— Ну спасибо, — поморщился Олег. — Но
в целом ты прав, мы никому не нужны. Меня сфинксы чуть не
сожрали.
— Извини, если это прозвучало слишком
резко. Так что с Катей? — продолжил я как ни в чем не бывало.
— Ты только ее так не называй, —
хмыкнул Громов. — Иначе на дуэль вызовет и сожжет, как сможет. Но…
она тоже отброс. Очень взрывоопасный, как и все ее родственники.
Вернее, приемные дети Пожарских. Только один из них достоин трона,
а значит, всем остальным не жить.
— Потрясающе, а если она просто
выйдет из гонки, отказавшись от призрачного стула? —
поинтересовался я.
— Отказаться от трона — значит
отказаться от титулов и рода. Безродных без сил и способностей
пожрут сфинксы, — передернув плечами, сказал Олег, и я понял, что
это не просто фигуральное выражение. — В академию может войти
только аристократ, претендующий на место в высшем обществе. Как и
выйти из нее.
— Какое славное место, — усмехнулся
я, делая себе еще одну зарубку в памяти. — Тогда что здесь делают
девочки без способностей и дара бога?
— Их провели одаренные родители, пока
они считались детьми, для поиска мужа. Либо они станут чьими-то
женами и выйдут отсюда уже после объявления неразрывного брака,
будь хоть третьими в гаремах, либо… их пожрут сфинксы, —
поморщившись, объяснил Олег. — Хотя, конечно, может произойти чудо,
и одна из них обретет дар богов, став претенденткой на место главы
рода, но я о таком только читал.
— Ясно. Братоубийственная война до
последнего выжившего и нулевая толерантность при полном
равноправии. Это мне нравится, — усмехнулся я. — А что с деньгами?
Чем, кроме связей, они могут помочь Пожарской?

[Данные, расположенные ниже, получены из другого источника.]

/-- Atomics, fences and groupset instructions (R228, R231, R232). -/
def decMem2 (opc d base a b scope size fn : Nat) : Except DecodeError (Option Instr) :=
  let at3 (u : Bool) (mk : Bool → Size → AOrd → Scope → SReg → SReg → SReg → Instr) : Option Instr :=
    need (b = 0 && fn < 8 && (u || !natBit fn 2)) (do
      let z ← size? size
      let r ← aord? (fn % 4)
      let s ← scope? scope
      let d ← fin? 64 d
      let m ← fin? 64 base
      let a ← fin? 64 a
      pure (mk (natBit fn 2) z r s d m a))
  let gs1 (mk : SReg → HReg → Instr) : Option Instr :=
    need (base = 0 && a = 0 && b = 0 && size = 0 && scope = 0) (do
      let d ← fin? 64 d
      let h ← fin? 4 fn
      pure (mk d h))
  match opc with
  | 0x08 => .ok (at3 false fun _ => .aadd)
  | 0x09 => .ok (at3 false fun _ => .aswap)
  | 0x0A => .ok (need (fn < 4) (do
      let z ← size? size
      let r ← aord? fn
      let s ← scope? scope
      let d ← fin? 64 d
      let m ← fin? 64 base
      let a ← fin? 64 a
      let b ← fin? 64 b
      pure (.acas z r s d m a b)))
  | 0x0B => .ok (at3 false fun _ => .aand)
  | 0x0C => .ok (at3 false fun _ => .aor)
  | 0x0D => .ok (at3 false fun _ => .axor)
  | 0x0E => .ok (at3 true .amin)
  | 0x0F => .ok (at3 true .amax)
  | 0x10 => .ok (need (size = 2) (at3 false fun _ _ => .afadd))
  | 0x11 => .ok (need (d = 0 && base = 0 && a = 0 && b = 0 && size = 0) (do
      let k ← fenceKind? fn
      let s ← scope? scope
      pure (.fence k s)))
  | 0x18 => .ok (need (base = 0 && size = 0 && scope = 0) (do
      let d ← fin? 64 d
      let h ← fin? 4 fn
      let a ← fin? 64 a
      let b ← fin? 64 b
      pure (.gsOpen d h a b)))
  | 0x19 => .ok (gs1 .gsSeal)
  | 0x1A => .ok (gs1 .gsAbort)
  | 0x1B => .ok (need (base = 0 && b = 0 && size = 0 && scope = 0) (do
      let d ← fin? 64 d
      let h ← fin? 4 fn
      let a ← fin? 64 a
      pure (.gsSnap d h a)))
  | 0x1C => .ok (need (b = 0 && scope = 0 && fn < 8) (do
      let d ← (if natBit fn 2 then need2 (size = 0) ((fin? 64 d).map GsLoadDst.v)
               else match size with
                 | 3 => (fin? 64 d).map GsLoadDst.s64
                 | 4 => (fin? 64 d).map GsLoadDst.s128
                 | _ => none)
      let p ← fin? 128 a
      let h ← fin? 4 (fn % 4)
      let m ← fin? 64 base
      pure (.gsLoad d p h m)))
  | 0x1D => .ok (gs1 .gsStat)
  | _ => .error .unassigned
where
  /-- x when the condition holds. -/
  need2 (c : Bool) (x : Option GsLoadDst) : Option GsLoadDst := if c then x else none

/-- Iterators and copies (R239, R244). -/
def decX3 (opc d a b c e fn : Nat) : Except DecodeError (Option Instr) :=
  let z (l : List Nat) : Bool := l.all (· = 0)
  match opc with
  | 0x20 => .ok (need (z [b, c, e, fn]) (do let g ← fin? 16 d; let a ← fin? 64 a; pure (.itld g a)))
  | 0x21 => .ok (need (z [b, c] && (fn = 2 || e = 0)) (do
      let g ← fin? 16 d
      match fn with
      | 0 => do let a ← fin? 64 a; pure (.itset (.base g a))
      | 1 => do let a ← fin? 64 a; pure (.itset (.lin g a))
      | 2 => do let a ← fin? 64 a; let e ← fin? 4 e; pure (.itset (.dim g a e))
      | 3 => do let a ← fin? 16 a; pure (.itset (.copy g a))
      | _ => none))
  | 0x22 => .ok (need (z [b, e, fn]) (do
      let g ← fin? 16 d
      let a ← fin? 64 a
      let p ← fin? 128 c
      pure (.itadv g a p)))
  | 0x23 => .ok (need (z [b, c] && (fn = 2 || e = 0)) (do
      let d ← fin? 64 d
      let g ← fin? 16 a
      match fn with
      | 0 => pure (.itrd d g .addr)
      | 1 => pure (.itrd d g .lin)
      | 2 => do let e ← fin? 4 e; pure (.itrd d g (.idx e))
      | 3 => pure (.itrd d g .base)
      | _ => none))
  | 0x28 => .ok (need (z [e, fn]) (do
      let d ← fin? 64 d
      let a ← fin? 64 a
      let b ← fin? 64 b
      let c ← fin? 64 c
      pure (.cpy d a b c)))
  | 0x29 => .ok (need (e = 0) (do
      let d ← fin? 64 d
      let a ← fin? 64 a
      let b ← fin? 64 b
      let c ← fin? 64 c
      let h ← fin? 4 fn
      pure (.cpyGs d a b c h)))
  | 0x2A => .ok (do
      let d ← fin? 64 d
      let a ← fin? 64 a
      let b ← fin? 64 b
      let c ← fin? 64 c
      let e ← fin? 64 e
      let k ← fin? 10 fn
      pure (.cpyga d a b c e k))
  | 0x2B => .ok (do
      let d ← fin? 64 d
      let a ← fin? 64 a
      let b ← fin? 64 b
      let c ← fin? 64 c
      let e ← fin? 64 e
      let k ← fin? 10 fn
      pure (.cpysc d a b c e k))
  | 0x2C => .ok (do
      let d ← fin? 64 d
      let a ← fin? 64 a
      let b ← fin? 64 b
      let c ← fin? 64 c
      let e ← fin? 64 e
      pure (.cpybc d a b c e (BitVec.ofNat 8 fn)))
  | 0x2D => .ok (need (z [a, b, c, e]) (do let d ← fin? 64 d; let x ← flag? fn; pure (.prmRd d x)))
  | _ => .error .unassigned

/-- Ring instructions (R224). -/
def decRing (opc d port a b nul fn imm : Nat) : Except DecodeError (Option Instr) :=
  let i := BitVec.ofNat 13 imm
  match opc with
  | 0x30 => .ok (need (a = 0 && nul = 0) (do
      let d ← fin? 64 d
      let p ← port? port
      let b ← fin? 64 b
      let h ← flag? fn
      pure (.ringAddr d p b i h)))
  | 0x31 => .ok (need (d = 0 && b = 0 && fn = 0) (do
      let p ← port? port
      let a ← fin? 64 a
      pure (.ringPut p a i (natBit nul 0))))
  | 0x32 => .ok (need (a = 0 && nul = 0) (do
      let d ← fin? 64 d
      let p ← port? port
      let b ← fin? 64 b
      match fn with
      | 0 => pure (.ringPeek d p b i .h0)
      | 1 => pure (.ringPeek d p b i .h1)
      | 2 => pure (.ringPeek d p b i .len)
      | _ => none))
  | 0x33 => .ok (need (a = 0 && b = 0 && nul = 0 && fn = 0 && imm = 0) (do
      let d ← fin? 64 d
      let p ← port? port
      pure (.ringAvail d p)))
  | _ => .error .unassigned

/-- The address of VLD and VST (R284). -/
def vaddr? (fn a : Nat) : Option VAddr :=
  if natBit fn 0 then (if natBit fn 2 then none else (fin? 64 a).map VAddr.s)
  else (fin? 16 a).map (VAddr.it · (natBit fn 2))

/-- Vector memory access (R284 to R289). -/
def decVmem (opc : Nat) (f : VecF) : Except DecodeError (Option Instr) :=
  match opc with
  | 0x38 => .ok (need (f.b = 0 && f.fn < 8 && (natBit f.fn 1 || (f.c = 0 && f.rm = .rne))) (do
      let d ← fin? 64 f.d
      let a ← vaddr? f.fn f.a
      let m ← mask? f.qe f.q
      let g ← geo? f.c
      pure (.vld f.ty (if natBit f.fn 1 then some (g, f.rm) else none) d a m)))
  | 0x39 => .ok (need (f.d = 0 && f.c = 0 && f.fn < 8 && (natBit f.fn 1 || f.rm = .rne)) (do
      let b ← fin? 64 f.b
      let a ← vaddr? f.fn f.a
      let m ← mask? f.qe f.q
      pure (.vst f.ty (if natBit f.fn 1 then some f.rm else none) a b m)))
  | 0x3A => .ok (need (f.c = 0 && f.rm = .rne && f.fn = 0) (do
      let d ← fin? 64 f.d
      let a ← fin? 64 f.a
      let b ← fin? 64 f.b
      let m ← mask? f.qe f.q
      pure (.vgather f.ty d a b m)))
  | 0x3B => .ok (need (f.d = 0 && f.rm = .rne && f.fn = 0) (do
      let a ← fin? 64 f.a
      let b ← fin? 64 f.b
      let c ← fin? 64 f.c
      let m ← mask? f.qe f.q
      pure (.vscatter f.ty a b c m)))
  | _ => .error .unassigned

/-! ## Class Y (R173, R252) -/

/-- System instructions. -/
def decSys (opc d a b fn imm : Nat) : Except DecodeError (Option Instr) :=
  let z (l : List Nat) : Bool := l.all (· = 0)
  let n := BitVec.ofNat 16 imm
  match opc with
  | 0x00 => .ok (need (z [a, b, fn]) (do let d ← fin? 64 d; pure (.csrRd d n)))
  | 0x01 => .ok (need (z [d, b, fn]) (do let a ← fin? 64 a; pure (.csrWr n a)))
  | 0x02 => .ok (need (b = 0) (do
      let d ← fin? 64 d
      let a ← fin? 64 a
      let e ← fin? 64 imm
      let o ← flag? fn
      pure (.winLd d e a o)))
  | 0x03 => .ok (need (z [a, b] && fn < 8) (do
      let d ← fin? 64 d
      let e ← fin? 64 imm
      let w ← fin? 4 (fn % 4)
      pure (.winRd d e w (natBit fn 2))))
  | 0x04 => .ok (need (z [d, imm]) (
      match fn with
      | 0 => need (z [a, b]) (pure (.tlbInv .all))
      | 1 => need (b = 0) (do let a ← fin? 64 a; pure (.tlbInv (.asid a)))
      | 2 => do let a ← fin? 64 a; let b ← fin? 64 b; pure (.tlbInv (.va a b))
      | 3 => need (a = 0) (do let b ← fin? 64 b; pure (.tlbInv (.vaany b)))
      | _ => none))
  | 0x05 => .ok (need (z [fn, imm]) (do
      let d ← fin? 64 d
      let a ← fin? 64 a
      let b ← fin? 64 b
      pure (.tlbProbe d a b)))
  | 0x06 => .ok (need (z [d, a, b, imm]) (do let x ← flag? fn; pure (.tret x)))
  | _ => .error .unassigned

/-! ## Syllables -/

/-- The unit class of a class code (R150). -/
def class? : Nat → Option UnitClass
  | 0 => some .a | 1 => some .b | 2 => some .v | 3 => some .m | 4 => some .x | 5 => some .y | _ => none

/-- The format of an opcode position (R168 to R173); a position whose row is not listed has none. -/
def formatOf (c : UnitClass) (opc : Nat) : Option Format :=
  match c with
  | .a => if opc ≤ 0x22 then some .a3 else if 0x40 ≤ opc ∧ opc ≤ 0x4D then some .ai
          else if opc = 0x60 then some .li else none
  | .b => if opc ≤ 0x0B then some .br else none
  | .v => if opc ≤ 0x38 then some .vec else none
  | .m => if opc ≤ 0x03 ∨ (0x08 ≤ opc ∧ opc ≤ 0x11) ∨ (0x20 ≤ opc ∧ opc ≤ 0x23) then some .tile else none
  | .x => if opc ≤ 0x06 then some .mem
          else if (0x08 ≤ opc ∧ opc ≤ 0x11) ∨ (0x18 ≤ opc ∧ opc ≤ 0x1D) then some .mem2
          else if (0x20 ≤ opc ∧ opc ≤ 0x23) ∨ (0x28 ≤ opc ∧ opc ≤ 0x2D) then some .a3
          else if 0x30 ≤ opc ∧ opc ≤ 0x33 then some .ring
          else if 0x38 ≤ opc ∧ opc ≤ 0x3B then some .vec else none
  | .y => if opc ≤ 0x06 then some .sys else none

/-- The vector fields with their type and rounding read. -/
def vecF? (d a b c qe q ty rm fn : Nat) : Option VecF := do
  let t ← EType.ofCode? ty
  let r ← rm? rm
  pure ⟨d, a, b, c, qe, q, t, r, fn⟩

/-- The instruction of a class, opcode and fields, before the combinations of Instr.wf. -/
def decodeFields (c : UnitClass) (opc : Nat) (f : Fields) : Except DecodeError (Option Instr) :=
  match c, f with
  | .a, .a3 d a b c e fn => decA3 opc d a b c e fn
  | .a, .ai d a fn imm => decAI opc d a fn imm
  | .a, .li d fn imm => .ok (decLI d fn imm)
  | .b, .br a fn disp => decBR opc a fn disp
  | .v, .vec d a b c qe q ty rm fn =>
      (match vecF? d a b c qe q ty rm fn with
        | some f => decVec opc f
        | none => .ok none)
  | .m, .tile tsel dir idx a b c ty fn => decTile opc tsel dir idx a b c ty fn
  | .x, .mem t base scope size fn off => decMem opc t base scope size fn off
  | .x, .mem2 d base a b scope size fn => decMem2 opc d base a b scope size fn
  | .x, .a3 d a b c e fn => decX3 opc d a b c e fn
  | .x, .ring d port a b nul fn imm => decRing opc d port a b nul fn imm
  | .x, .vec d a b c qe q ty rm fn =>
      (match vecF? d a b c qe q ty rm fn with
        | some f => decVmem opc f
        | none => .ok none)
  | .y, .sys d a b fn imm => decSys opc d a b fn imm
  | _, _ => .error .unassigned

/-- The instruction of a syllable's CLASS, OPC and operand bits (R150, R153 item 4, R154). -/
def decodeInstr (c : UnitClass) (opc operands : Nat) : Except DecodeError Instr :=
  match formatOf c opc with
  | none => .error .unassigned
  | some f =>
    match decodeFields c opc (Fields.unpack f operands) with
    | .error e => .error e
    | .ok none => .error .reservedField
    | .ok (some i) => if i.wf then .ok i else .error .reservedField

/-- One syllable (R149). A reserved CLASS comes first (R153 item 2), then an opcode or field fault of the instruction,
then GP = 0 with GS = 1. -/
def decodeSyllable (w : Word) : Except DecodeError Syllable :=
  let n := w.toNat
  match class? (bitsAt n 59 3) with
  | none => .error .reservedClass
  | some c =>
    match decodeInstr c (bitsAt n 51 8) (bitsAt n 0 43) with
    | .error e => .error e
    | .ok i =>
      match fin? 128 (bitsAt n 44 7) with
      | none => .error .reservedField
      | some gp =>
        let gs := natBit n 43
        if gp.val = 0 ∧ gs then .error .guardNever
        else .ok ⟨natBit n 63, natBit n 62, gp, gs, i⟩

/-- The instruction the decoder reads from the low nbits bits of a table word: one syllable of 64 bits, the bits above
nbits zero. -/
def decodeTableWord (nbits w : Nat) : Option Instr :=
  match decodeSyllable (BitVec.ofNat 64 (w % 2 ^ nbits)) with
  | .ok y => some y.instr
  | .error _ => none

/-! ## The encoder -/

/-- The 43 operand bits of the fields (R159). -/
def Fields.pack : Fields → Nat
  | .a3 d a b c e fn => fn + 2 ^ 8 * (e + 2 ^ 7 * (c + 2 ^ 7 * (b + 2 ^ 7 * (a + 2 ^ 7 * d))))
  | .ai d a fn imm => imm + 2 ^ 24 * (fn + 2 ^ 5 * (a + 2 ^ 7 * d))
  | .li d fn imm => imm + 2 ^ 32 * (fn + 2 ^ 4 * d)
  | .br a fn disp => disp + 2 ^ 32 * (fn + 2 ^ 4 * a)
  | .mem t base scope size fn off =>
      off + 2 ^ 18 * (fn + 2 ^ 4 * (size + 2 ^ 3 * (scope + 2 ^ 4 * (base + 2 ^ 7 * t))))
  | .mem2 d base a b scope size fn =>
      fn + 2 ^ 8 * (size + 2 ^ 3 * (scope + 2 ^ 4 * (b + 2 ^ 7 * (a + 2 ^ 7 * (base + 2 ^ 7 * d)))))
  | .vec d a b c qe q ty rm fn =>
      fn + 2 ^ 4 * (rm + 2 ^ 2 * (ty + 2 ^ 4 * (q + 2 ^ 4 * (qe + 2 * (c + 2 ^ 7 * (b + 2 ^ 7 * (a + 2 ^ 7 * d)))))))
  | .tile tsel dir idx a b c ty fn =>
      fn + 2 ^ 7 * (ty + 2 ^ 4 * (c + 2 ^ 7 * (b + 2 ^ 7 * (a + 2 ^ 7 * (idx + 2 ^ 7 * (dir + 2 ^ 2 * tsel))))))
  | .ring d port a b nul fn imm =>
      imm + 2 ^ 13 * (fn + 2 ^ 4 * (nul + 2 * (b + 2 ^ 7 * (a + 2 ^ 7 * (port + 2 ^ 4 * d)))))
  | .sys d a b fn imm => imm + 2 ^ 16 * (fn + 2 ^ 6 * (b + 2 ^ 7 * (a + 2 ^ 7 * d)))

— Ингредиенты для совершенствования
дара, раскрытия собственных талантов и улучшения тела, — как само
собой разумеющееся сказал Олег. Я же про себя лишь усмехнулся,
такой путь мне совершенно не светил, по крайней мере, пока. Ведь
мой личный дар был связан не с чужими богами, о которых я ничего не
знал, а с давно почившим скандинавским обманщиком и его кинжалом,
который я подчинил.
— Сегодня не время собраний, в чем
спешка, брат? — произнес мужчина, чье лицо было полностью скрыто
капюшоном. Хотя уверенности в том, что перед ними мужчина, ни у
кого не было. Каждый в ордене умел менять свой голос и скрывать
одеждой истинные контуры тела, хотя далеко не все этим
пользовались.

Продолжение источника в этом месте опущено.